▸ **Brief**: Every line from the first in the listing below to the line containing "-- a magnitude at least one unit away" is to be repeated exactly, and no line past it.

▸ **The data**:

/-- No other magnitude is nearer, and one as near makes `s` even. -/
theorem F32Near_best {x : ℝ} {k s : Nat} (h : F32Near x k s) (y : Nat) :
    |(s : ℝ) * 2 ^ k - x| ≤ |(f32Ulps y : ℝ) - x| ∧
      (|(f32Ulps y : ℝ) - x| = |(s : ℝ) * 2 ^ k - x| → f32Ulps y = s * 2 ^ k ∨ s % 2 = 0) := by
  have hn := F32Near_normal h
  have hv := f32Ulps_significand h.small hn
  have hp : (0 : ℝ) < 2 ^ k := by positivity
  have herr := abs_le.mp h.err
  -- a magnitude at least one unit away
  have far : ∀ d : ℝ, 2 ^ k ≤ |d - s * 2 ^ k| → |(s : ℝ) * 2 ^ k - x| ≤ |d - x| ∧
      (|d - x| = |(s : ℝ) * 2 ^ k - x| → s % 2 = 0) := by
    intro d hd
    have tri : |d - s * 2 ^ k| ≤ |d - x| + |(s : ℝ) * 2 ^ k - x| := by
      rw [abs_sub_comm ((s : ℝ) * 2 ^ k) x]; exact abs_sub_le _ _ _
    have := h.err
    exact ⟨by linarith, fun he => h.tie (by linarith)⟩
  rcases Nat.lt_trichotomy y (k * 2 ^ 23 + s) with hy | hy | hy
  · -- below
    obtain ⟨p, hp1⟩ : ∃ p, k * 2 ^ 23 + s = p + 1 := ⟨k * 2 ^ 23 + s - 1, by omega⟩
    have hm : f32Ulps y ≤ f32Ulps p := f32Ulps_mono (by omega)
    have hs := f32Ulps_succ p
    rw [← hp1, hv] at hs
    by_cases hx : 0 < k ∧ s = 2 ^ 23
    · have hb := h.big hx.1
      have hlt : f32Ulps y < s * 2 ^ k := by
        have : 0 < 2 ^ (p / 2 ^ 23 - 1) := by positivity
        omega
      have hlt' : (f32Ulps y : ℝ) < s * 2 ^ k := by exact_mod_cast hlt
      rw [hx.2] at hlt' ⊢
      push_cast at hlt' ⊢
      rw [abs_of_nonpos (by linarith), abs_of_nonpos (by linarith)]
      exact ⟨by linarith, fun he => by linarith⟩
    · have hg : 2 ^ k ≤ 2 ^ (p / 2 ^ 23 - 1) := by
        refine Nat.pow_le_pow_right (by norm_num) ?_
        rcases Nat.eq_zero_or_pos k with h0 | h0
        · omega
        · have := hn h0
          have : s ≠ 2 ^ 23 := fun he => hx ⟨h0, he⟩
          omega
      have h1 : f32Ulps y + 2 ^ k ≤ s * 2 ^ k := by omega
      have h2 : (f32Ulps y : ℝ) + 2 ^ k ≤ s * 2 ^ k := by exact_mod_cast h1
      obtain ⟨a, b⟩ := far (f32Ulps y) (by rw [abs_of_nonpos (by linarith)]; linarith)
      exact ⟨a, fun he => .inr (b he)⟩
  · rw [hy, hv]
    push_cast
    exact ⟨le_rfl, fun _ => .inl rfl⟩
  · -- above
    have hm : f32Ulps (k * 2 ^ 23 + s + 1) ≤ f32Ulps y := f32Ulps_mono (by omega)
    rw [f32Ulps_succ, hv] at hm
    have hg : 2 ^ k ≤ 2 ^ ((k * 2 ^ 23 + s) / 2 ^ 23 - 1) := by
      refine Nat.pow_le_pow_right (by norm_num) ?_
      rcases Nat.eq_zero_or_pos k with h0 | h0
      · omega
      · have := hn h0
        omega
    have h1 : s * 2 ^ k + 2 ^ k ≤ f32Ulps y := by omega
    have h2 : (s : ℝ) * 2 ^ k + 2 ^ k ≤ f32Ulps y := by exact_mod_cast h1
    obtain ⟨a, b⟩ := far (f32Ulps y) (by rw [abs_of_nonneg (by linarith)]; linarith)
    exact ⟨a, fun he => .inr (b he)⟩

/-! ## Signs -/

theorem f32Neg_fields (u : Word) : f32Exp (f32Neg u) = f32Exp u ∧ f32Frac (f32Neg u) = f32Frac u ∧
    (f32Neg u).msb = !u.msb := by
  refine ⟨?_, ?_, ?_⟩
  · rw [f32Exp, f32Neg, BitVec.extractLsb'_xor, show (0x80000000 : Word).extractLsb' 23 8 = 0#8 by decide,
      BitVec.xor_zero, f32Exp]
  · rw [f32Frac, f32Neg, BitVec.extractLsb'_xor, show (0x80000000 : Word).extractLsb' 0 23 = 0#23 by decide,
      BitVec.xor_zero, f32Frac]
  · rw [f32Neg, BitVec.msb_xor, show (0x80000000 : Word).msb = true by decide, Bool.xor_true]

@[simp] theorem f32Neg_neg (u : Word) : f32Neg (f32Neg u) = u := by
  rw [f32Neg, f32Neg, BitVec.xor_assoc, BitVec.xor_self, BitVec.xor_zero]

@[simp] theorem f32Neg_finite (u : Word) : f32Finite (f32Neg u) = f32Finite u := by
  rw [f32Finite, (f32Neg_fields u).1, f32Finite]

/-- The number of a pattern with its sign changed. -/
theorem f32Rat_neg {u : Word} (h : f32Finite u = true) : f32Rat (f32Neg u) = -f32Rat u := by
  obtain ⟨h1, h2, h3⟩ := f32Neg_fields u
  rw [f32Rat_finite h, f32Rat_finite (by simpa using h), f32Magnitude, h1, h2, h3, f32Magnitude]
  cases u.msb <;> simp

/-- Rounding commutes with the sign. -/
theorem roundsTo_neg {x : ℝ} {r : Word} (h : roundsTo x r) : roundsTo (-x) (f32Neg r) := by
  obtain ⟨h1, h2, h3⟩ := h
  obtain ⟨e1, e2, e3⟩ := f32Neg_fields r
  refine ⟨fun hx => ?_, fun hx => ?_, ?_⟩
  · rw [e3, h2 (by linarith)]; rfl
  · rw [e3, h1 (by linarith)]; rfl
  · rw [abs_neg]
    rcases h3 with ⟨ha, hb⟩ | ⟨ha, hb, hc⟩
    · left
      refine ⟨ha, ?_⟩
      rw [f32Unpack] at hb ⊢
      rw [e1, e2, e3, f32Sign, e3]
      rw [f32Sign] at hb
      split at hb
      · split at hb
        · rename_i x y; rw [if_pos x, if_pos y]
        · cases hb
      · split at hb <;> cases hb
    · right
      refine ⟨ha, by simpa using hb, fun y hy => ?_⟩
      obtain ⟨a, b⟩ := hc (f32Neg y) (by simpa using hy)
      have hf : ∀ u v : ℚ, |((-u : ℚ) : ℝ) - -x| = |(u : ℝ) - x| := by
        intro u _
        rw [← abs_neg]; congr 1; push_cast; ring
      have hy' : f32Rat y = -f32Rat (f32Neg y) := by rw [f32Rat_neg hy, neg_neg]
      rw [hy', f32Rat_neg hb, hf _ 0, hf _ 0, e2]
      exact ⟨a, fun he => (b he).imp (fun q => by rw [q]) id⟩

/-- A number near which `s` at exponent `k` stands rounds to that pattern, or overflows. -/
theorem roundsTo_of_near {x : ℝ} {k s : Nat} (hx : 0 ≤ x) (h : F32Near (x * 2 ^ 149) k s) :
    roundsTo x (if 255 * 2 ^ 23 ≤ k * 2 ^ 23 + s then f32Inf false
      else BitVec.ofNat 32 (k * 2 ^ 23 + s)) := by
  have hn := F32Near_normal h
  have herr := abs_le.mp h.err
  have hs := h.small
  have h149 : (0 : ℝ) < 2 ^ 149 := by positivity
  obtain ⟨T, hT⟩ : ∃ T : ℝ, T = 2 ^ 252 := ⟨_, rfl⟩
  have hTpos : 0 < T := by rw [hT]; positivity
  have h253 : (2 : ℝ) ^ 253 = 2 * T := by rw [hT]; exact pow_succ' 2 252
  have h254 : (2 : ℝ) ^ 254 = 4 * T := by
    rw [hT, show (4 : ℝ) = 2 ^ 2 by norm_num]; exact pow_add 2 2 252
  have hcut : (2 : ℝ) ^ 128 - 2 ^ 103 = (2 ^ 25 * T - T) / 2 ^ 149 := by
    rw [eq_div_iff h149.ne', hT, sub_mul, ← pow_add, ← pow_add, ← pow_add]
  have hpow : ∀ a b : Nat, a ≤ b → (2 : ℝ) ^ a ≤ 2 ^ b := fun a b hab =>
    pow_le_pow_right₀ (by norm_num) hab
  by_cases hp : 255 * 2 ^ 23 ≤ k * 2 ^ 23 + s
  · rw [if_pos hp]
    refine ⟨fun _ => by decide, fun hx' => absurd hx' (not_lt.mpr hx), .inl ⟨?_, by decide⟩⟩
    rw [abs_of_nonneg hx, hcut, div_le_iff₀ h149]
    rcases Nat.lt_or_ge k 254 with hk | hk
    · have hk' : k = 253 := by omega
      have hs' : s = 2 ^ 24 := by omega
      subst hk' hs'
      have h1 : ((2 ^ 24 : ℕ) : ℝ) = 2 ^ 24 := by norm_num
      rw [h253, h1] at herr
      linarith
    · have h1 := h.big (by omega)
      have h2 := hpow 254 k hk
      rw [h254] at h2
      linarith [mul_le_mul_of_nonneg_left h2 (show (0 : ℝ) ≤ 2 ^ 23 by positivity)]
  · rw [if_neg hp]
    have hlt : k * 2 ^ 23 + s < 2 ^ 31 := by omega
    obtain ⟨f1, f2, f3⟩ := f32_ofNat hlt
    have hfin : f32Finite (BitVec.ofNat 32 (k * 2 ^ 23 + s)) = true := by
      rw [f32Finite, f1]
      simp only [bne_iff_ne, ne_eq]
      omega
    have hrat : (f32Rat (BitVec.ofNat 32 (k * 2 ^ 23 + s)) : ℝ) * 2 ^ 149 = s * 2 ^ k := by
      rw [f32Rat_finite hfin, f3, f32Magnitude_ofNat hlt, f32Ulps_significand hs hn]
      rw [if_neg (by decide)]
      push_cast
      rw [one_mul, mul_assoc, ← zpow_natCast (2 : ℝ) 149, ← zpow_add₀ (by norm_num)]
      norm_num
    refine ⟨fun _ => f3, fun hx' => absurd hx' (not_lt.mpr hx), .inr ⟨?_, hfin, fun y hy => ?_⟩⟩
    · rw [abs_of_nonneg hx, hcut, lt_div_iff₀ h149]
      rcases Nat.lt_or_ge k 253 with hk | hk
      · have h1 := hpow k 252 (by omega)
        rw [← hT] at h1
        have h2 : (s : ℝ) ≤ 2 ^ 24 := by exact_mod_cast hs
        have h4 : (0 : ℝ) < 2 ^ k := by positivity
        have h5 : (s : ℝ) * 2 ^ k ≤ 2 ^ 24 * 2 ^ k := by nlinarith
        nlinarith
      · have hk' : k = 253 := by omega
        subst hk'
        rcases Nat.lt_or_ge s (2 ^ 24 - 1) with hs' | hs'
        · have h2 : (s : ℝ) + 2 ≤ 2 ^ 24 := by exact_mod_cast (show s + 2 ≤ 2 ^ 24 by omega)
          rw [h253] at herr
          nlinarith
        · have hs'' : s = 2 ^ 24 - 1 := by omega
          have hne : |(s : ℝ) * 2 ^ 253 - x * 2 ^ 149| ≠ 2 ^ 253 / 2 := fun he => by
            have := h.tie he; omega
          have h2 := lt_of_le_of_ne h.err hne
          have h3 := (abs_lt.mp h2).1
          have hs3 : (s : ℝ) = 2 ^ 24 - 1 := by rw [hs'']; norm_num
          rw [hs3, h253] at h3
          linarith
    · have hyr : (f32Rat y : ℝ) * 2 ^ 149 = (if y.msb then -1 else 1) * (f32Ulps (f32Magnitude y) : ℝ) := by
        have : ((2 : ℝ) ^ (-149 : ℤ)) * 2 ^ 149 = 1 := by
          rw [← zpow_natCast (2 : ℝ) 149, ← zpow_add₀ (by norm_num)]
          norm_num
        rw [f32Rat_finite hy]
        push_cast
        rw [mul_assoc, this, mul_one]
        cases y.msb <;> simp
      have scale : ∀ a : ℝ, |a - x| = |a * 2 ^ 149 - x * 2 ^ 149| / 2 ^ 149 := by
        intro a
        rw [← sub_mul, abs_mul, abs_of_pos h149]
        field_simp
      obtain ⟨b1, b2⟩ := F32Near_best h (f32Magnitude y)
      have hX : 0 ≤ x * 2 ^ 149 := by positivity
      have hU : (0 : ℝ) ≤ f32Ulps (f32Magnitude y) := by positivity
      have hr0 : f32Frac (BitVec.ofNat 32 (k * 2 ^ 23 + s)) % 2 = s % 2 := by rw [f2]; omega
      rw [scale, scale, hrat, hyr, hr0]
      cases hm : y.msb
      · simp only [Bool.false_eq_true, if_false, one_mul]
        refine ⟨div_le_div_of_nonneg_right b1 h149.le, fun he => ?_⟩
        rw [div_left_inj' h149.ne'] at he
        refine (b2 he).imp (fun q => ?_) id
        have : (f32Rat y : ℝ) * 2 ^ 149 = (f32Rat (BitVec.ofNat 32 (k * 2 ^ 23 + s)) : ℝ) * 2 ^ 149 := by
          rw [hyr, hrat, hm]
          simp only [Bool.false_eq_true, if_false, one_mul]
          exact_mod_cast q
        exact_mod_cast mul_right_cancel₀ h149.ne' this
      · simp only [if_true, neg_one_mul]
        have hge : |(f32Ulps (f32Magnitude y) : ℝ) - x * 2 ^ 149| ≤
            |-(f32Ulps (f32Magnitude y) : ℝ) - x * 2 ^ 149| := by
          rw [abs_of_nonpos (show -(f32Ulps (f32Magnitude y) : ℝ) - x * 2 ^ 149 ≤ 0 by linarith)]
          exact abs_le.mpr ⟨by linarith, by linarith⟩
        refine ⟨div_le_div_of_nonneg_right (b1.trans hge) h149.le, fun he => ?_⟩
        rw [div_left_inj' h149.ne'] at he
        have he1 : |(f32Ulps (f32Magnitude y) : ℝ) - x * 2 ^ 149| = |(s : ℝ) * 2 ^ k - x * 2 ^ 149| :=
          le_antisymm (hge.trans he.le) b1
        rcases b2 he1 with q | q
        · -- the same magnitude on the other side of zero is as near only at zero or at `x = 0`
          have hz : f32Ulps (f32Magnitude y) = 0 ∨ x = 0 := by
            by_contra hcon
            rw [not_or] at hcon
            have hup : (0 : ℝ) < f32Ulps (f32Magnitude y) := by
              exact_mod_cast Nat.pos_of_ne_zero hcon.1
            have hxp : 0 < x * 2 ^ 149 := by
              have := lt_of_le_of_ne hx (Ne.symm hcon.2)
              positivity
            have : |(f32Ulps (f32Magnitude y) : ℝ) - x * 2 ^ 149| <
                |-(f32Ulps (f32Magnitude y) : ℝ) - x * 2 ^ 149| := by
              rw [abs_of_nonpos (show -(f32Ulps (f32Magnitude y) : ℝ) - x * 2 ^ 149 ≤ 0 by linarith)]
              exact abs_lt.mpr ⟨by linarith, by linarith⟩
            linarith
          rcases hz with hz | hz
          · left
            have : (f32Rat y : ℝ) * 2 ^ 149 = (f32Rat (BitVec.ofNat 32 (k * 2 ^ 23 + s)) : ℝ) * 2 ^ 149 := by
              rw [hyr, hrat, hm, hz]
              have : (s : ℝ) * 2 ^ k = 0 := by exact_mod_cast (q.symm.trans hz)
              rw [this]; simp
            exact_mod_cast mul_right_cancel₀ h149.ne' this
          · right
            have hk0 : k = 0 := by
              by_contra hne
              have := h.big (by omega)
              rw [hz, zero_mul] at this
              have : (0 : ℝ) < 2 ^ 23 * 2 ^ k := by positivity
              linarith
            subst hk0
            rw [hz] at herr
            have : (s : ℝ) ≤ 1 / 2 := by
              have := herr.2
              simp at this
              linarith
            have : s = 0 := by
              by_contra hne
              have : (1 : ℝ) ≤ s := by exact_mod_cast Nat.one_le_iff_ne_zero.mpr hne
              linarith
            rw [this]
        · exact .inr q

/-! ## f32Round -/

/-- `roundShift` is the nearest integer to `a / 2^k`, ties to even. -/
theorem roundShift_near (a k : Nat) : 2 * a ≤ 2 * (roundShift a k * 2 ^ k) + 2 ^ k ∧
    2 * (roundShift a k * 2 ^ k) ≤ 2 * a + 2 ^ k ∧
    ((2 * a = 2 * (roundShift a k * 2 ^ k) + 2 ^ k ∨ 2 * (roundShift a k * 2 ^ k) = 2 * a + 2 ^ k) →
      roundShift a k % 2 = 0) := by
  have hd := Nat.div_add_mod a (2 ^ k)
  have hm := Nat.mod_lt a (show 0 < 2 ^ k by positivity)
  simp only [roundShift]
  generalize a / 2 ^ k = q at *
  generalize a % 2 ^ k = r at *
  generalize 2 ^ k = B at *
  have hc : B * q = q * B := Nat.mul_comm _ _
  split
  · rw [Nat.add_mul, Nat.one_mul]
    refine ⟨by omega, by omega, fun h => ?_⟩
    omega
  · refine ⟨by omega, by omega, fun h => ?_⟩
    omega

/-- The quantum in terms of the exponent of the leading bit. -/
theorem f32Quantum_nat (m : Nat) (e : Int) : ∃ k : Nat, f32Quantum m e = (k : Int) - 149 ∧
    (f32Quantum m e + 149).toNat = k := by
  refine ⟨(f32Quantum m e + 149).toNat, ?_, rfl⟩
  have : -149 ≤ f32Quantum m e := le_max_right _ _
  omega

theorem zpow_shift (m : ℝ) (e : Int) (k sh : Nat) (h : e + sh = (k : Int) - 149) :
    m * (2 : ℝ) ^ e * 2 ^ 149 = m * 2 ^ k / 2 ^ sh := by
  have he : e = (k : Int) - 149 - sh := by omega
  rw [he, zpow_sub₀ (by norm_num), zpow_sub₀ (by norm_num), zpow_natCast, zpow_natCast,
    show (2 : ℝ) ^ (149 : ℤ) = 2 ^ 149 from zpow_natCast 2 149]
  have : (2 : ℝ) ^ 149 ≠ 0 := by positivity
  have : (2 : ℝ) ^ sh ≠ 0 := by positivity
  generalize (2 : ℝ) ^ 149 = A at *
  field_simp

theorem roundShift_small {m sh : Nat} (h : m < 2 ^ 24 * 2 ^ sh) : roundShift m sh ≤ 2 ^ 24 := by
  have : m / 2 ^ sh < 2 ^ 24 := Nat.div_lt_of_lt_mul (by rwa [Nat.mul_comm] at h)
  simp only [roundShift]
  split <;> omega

▸ **Written solution**:
/-- No other magnitude is nearer, and one as near makes `s` even. -/
theorem F32Near_best {x : ℝ} {k s : Nat} (h : F32Near x k s) (y : Nat) :
    |(s : ℝ) * 2 ^ k - x| ≤ |(f32Ulps y : ℝ) - x| ∧
      (|(f32Ulps y : ℝ) - x| = |(s : ℝ) * 2 ^ k - x| → f32Ulps y = s * 2 ^ k ∨ s % 2 = 0) := by
  have hn := F32Near_normal h
  have hv := f32Ulps_significand h.small hn
  have hp : (0 : ℝ) < 2 ^ k := by positivity
  have herr := abs_le.mp h.err
  -- a magnitude at least one unit away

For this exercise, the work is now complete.